I reject Stahl & Sons’ argument that the lien fund waived review of this issue by failing to properly identify Stahl & Sons in the fund’s docketing statement, and note that Stahl & Sons has not responded to this issue on the merits.

Hughes contracted with the Verhelles and the remaining parties using the name Cor-Al Construction.

I recognize that RBK may not rely on the fact that Hughes was licensed to establish compliance with the statute, Annex Constr, Inc v *686Fenech, 191 Mich App 219; 477 NW2d 103 (1991), if, indeed, the contract was with Holt, rather than Hughes.

RBK did assert in the circuit court that Holt was not required to be licensed under a different section of the statute, MCL 339.2403(e); MSA 18.425(2403)(e), but has not repeated this argument on appeal.

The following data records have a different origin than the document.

-- ==== Sys2Proof/Laws/State.lean ====
section
/-! SUPPORT. The small lemmas of the state's updates: for each named update, what every field of the state is after it. All
true by definition. -/

namespace Sys2Proof.Machine

section
variable (s : State) (info : FatalInfo)

@[simp] theorem raiseFatal_r : (raiseFatal info s).r = s.r := rfl
@[simp] theorem raiseFatal_sBanks : (raiseFatal info s).sBanks = s.sBanks := rfl
@[simp] theorem raiseFatal_t : (raiseFatal info s).t = s.t := rfl
@[simp] theorem raiseFatal_l : (raiseFatal info s).l = s.l := rfl
@[simp] theorem raiseFatal_m : (raiseFatal info s).m = s.m := rfl
@[simp] theorem raiseFatal_alu : (raiseFatal info s).alu = s.alu := rfl
@[simp] theorem raiseFatal_aluc0 : (raiseFatal info s).aluc0 = s.aluc0 := rfl
@[simp] theorem raiseFatal_laluc0 : (raiseFatal info s).laluc0 = s.laluc0 := rfl
@[simp] theorem raiseFatal_bus : (raiseFatal info s).bus = s.bus := rfl
@[simp] theorem raiseFatal_skip : (raiseFatal info s).skip = s.skip := rfl
@[simp] theorem raiseFatal_tself : (raiseFatal info s).tself = s.tself := rfl
@[simp] theorem raiseFatal_mir : (raiseFatal info s).mir = s.mir := rfl
@[simp] theorem raiseFatal_rsel : (raiseFatal info s).rsel = s.rsel := rfl
@[simp] theorem raiseFatal_mpc : (raiseFatal info s).mpc = s.mpc := rfl
@[simp] theorem raiseFatal_nextPc : (raiseFatal info s).nextPc = s.nextPc := rfl
@[simp] theorem raiseFatal_next2 : (raiseFatal info s).next2 = s.next2 := rfl
@[simp] theorem raiseFatal_tmpc : (raiseFatal info s).tmpc = s.tmpc := rfl
@[simp] theorem raiseFatal_tnext2 : (raiseFatal info s).tnext2 = s.tnext2 := rfl
@[simp] theorem raiseFatal_curTask : (raiseFatal info s).curTask = s.curTask := rfl
@[simp] theorem raiseFatal_nextTask : (raiseFatal info s).nextTask = s.nextTask := rfl
@[simp] theorem raiseFatal_nnTask : (raiseFatal info s).nnTask = s.nnTask := rfl
@[simp] theorem raiseFatal_wakeup : (raiseFatal info s).wakeup = s.wakeup := rfl
@[simp] theorem raiseFatal_bankSel : (raiseFatal info s).bankSel = s.bankSel := rfl
@[simp] theorem raiseFatal_rdramPend : (raiseFatal info s).rdramPend = s.rdramPend := rfl
@[simp] theorem raiseFatal_wrtramPend : (raiseFatal info s).wrtramPend = s.wrtramPend := rfl
@[simp] theorem raiseFatal_cramAddr : (raiseFatal info s).cramAddr = s.cramAddr := rfl
@[simp] theorem raiseFatal_now : (raiseFatal info s).now = s.now := rfl
@[simp] theorem raiseFatal_taskNs : (raiseFatal info s).taskNs = s.taskNs := rfl
@[simp] theorem raiseFatal_inSlice : (raiseFatal info s).inSlice = s.inSlice := rfl
@[simp] theorem raiseFatal_sliceEnd : (raiseFatal info s).sliceEnd = s.sliceEnd := rfl
@[simp] theorem raiseFatal_remain : (raiseFatal info s).remain = s.remain := rfl
@[simp] theorem raiseFatal_leave : (raiseFatal info s).leave = s.leave := rfl
@[simp] theorem raiseFatal_queue : (raiseFatal info s).queue = s.queue := rfl
@[simp] theorem raiseFatal_nextId : (raiseFatal info s).nextId = s.nextId := rfl
@[simp] theorem raiseFatal_fatal : (raiseFatal info s).fatal = some info := rfl
@[simp] theorem raiseFatal_log : (raiseFatal info s).log = s.log := rfl
@[simp] theorem raiseFatal_store : (raiseFatal info s).store = s.store := rfl
@[simp] theorem raiseFatal_cfg : (raiseFatal info s).cfg = s.cfg := rfl
@[simp] theorem raiseFatal_hostCalls : (raiseFatal info s).hostCalls = s.hostCalls := rfl
@[simp] theorem raiseFatal_budget : (raiseFatal info s).budget = s.budget := rfl
@[simp] theorem raiseFatal_reply : (raiseFatal info s).reply = s.reply := rfl

end

section
variable (s : State) (report : AnomalyReport)

@[simp] theorem logReport_r : (logReport report s).r = s.r := rfl
@[simp] theorem logReport_sBanks : (logReport report s).sBanks = s.sBanks := rfl
@[simp] theorem logReport_t : (logReport report s).t = s.t := rfl
@[simp] theorem logReport_l : (logReport report s).l = s.l := rfl
@[simp] theorem logReport_m : (logReport report s).m = s.m := rfl
@[simp] theorem logReport_alu : (logReport report s).alu = s.alu := rfl
@[simp] theorem logReport_aluc0 : (logReport report s).aluc0 = s.aluc0 := rfl
@[simp] theorem logReport_laluc0 : (logReport report s).laluc0 = s.laluc0 := rfl
@[simp] theorem logReport_bus : (logReport report s).bus = s.bus := rfl
@[simp] theorem logReport_skip : (logReport report s).skip = s.skip := rfl
@[simp] theorem logReport_tself : (logReport report s).tself = s.tself := rfl
@[simp] theorem logReport_mir : (logReport report s).mir = s.mir := rfl
@[simp] theorem logReport_rsel : (logReport report s).rsel = s.rsel := rfl
@[simp] theorem logReport_mpc : (logReport report s).mpc = s.mpc := rfl
@[simp] theorem logReport_nextPc : (logReport report s).nextPc = s.nextPc := rfl
@[simp] theorem logReport_next2 : (logReport report s).next2 = s.next2 := rfl
@[simp] theorem logReport_tmpc : (logReport report s).tmpc = s.tmpc := rfl
@[simp] theorem logReport_tnext2 : (logReport report s).tnext2 = s.tnext2 := rfl
@[simp] theorem logReport_curTask : (logReport report s).curTask = s.curTask := rfl
@[simp] theorem logReport_nextTask : (logReport report s).nextTask = s.nextTask := rfl
@[simp] theorem logReport_nnTask : (logReport report s).nnTask = s.nnTask := rfl
@[simp] theorem logReport_wakeup : (logReport report s).wakeup = s.wakeup := rfl
@[simp] theorem logReport_bankSel : (logReport report s).bankSel = s.bankSel := rfl
@[simp] theorem logReport_rdramPend : (logReport report s).rdramPend = s.rdramPend := rfl
@[simp] theorem logReport_wrtramPend : (logReport report s).wrtramPend = s.wrtramPend := rfl
@[simp] theorem logReport_cramAddr : (logReport report s).cramAddr = s.cramAddr := rfl
@[simp] theorem logReport_now : (logReport report s).now = s.now := rfl
@[simp] theorem logReport_taskNs : (logReport report s).taskNs = s.taskNs := rfl
@[simp] theorem logReport_inSlice : (logReport report s).inSlice = s.inSlice := rfl
@[simp] theorem logReport_sliceEnd : (logReport report s).sliceEnd = s.sliceEnd := rfl
@[simp] theorem logReport_remain : (logReport report s).remain = s.remain := rfl
@[simp] theorem logReport_leave : (logReport report s).leave = s.leave := rfl
@[simp] theorem logReport_queue : (logReport report s).queue = s.queue := rfl
@[simp] theorem logReport_nextId : (logReport report s).nextId = s.nextId := rfl
@[simp] theorem logReport_fatal : (logReport report s).fatal = s.fatal := rfl
@[simp] theorem logReport_log : (logReport report s).log = s.log ++ [{ report := report, task := s.curTask, mpc := s.mpc, now := s.now }] := rfl
@[simp] theorem logReport_store : (logReport report s).store = s.store := rfl
@[simp] theorem logReport_cfg : (logReport report s).cfg = s.cfg := rfl
@[simp] theorem logReport_hostCalls : (logReport report s).hostCalls = s.hostCalls := rfl
@[simp] theorem logReport_budget : (logReport report s).budget = s.budget := rfl
@[simp] theorem logReport_reply : (logReport report s).reply = s.reply := rfl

If one were to conclude that the failure to pay the fund members was fatal to the subrogation claim, the result would be the same. The fund members themselves would be entitled to a pro-rata share of the $31,663.30, and their claims against the lien fund would be reduced by the sums collected. Similarly, it does not matter if the lien claimants’ claims are viewed as claims against the contractor or the homeowner. The homeowner owed the contractor $31,663.30 under the contract, and that sum was subject to the subcontractors’ claims for payment from the contractor. The court permitted the homeowner to pay the sum to the court, rather than the contractor as provided in subsection 203(1), but the money was constructively the contractor’s (subject to subcontractor claims) pursuant to the contract. If the claim is viewed as one against the homeowner for the remaining $31,663.30, then the facts must be viewed from the standpoint of the money not having been paid to the court or the contractor. The homeowner, then, would not be entitled to the protection of subsection 203(1) with respect to that amount, and the lien fund members would have no claim against the lien fund for those amounts.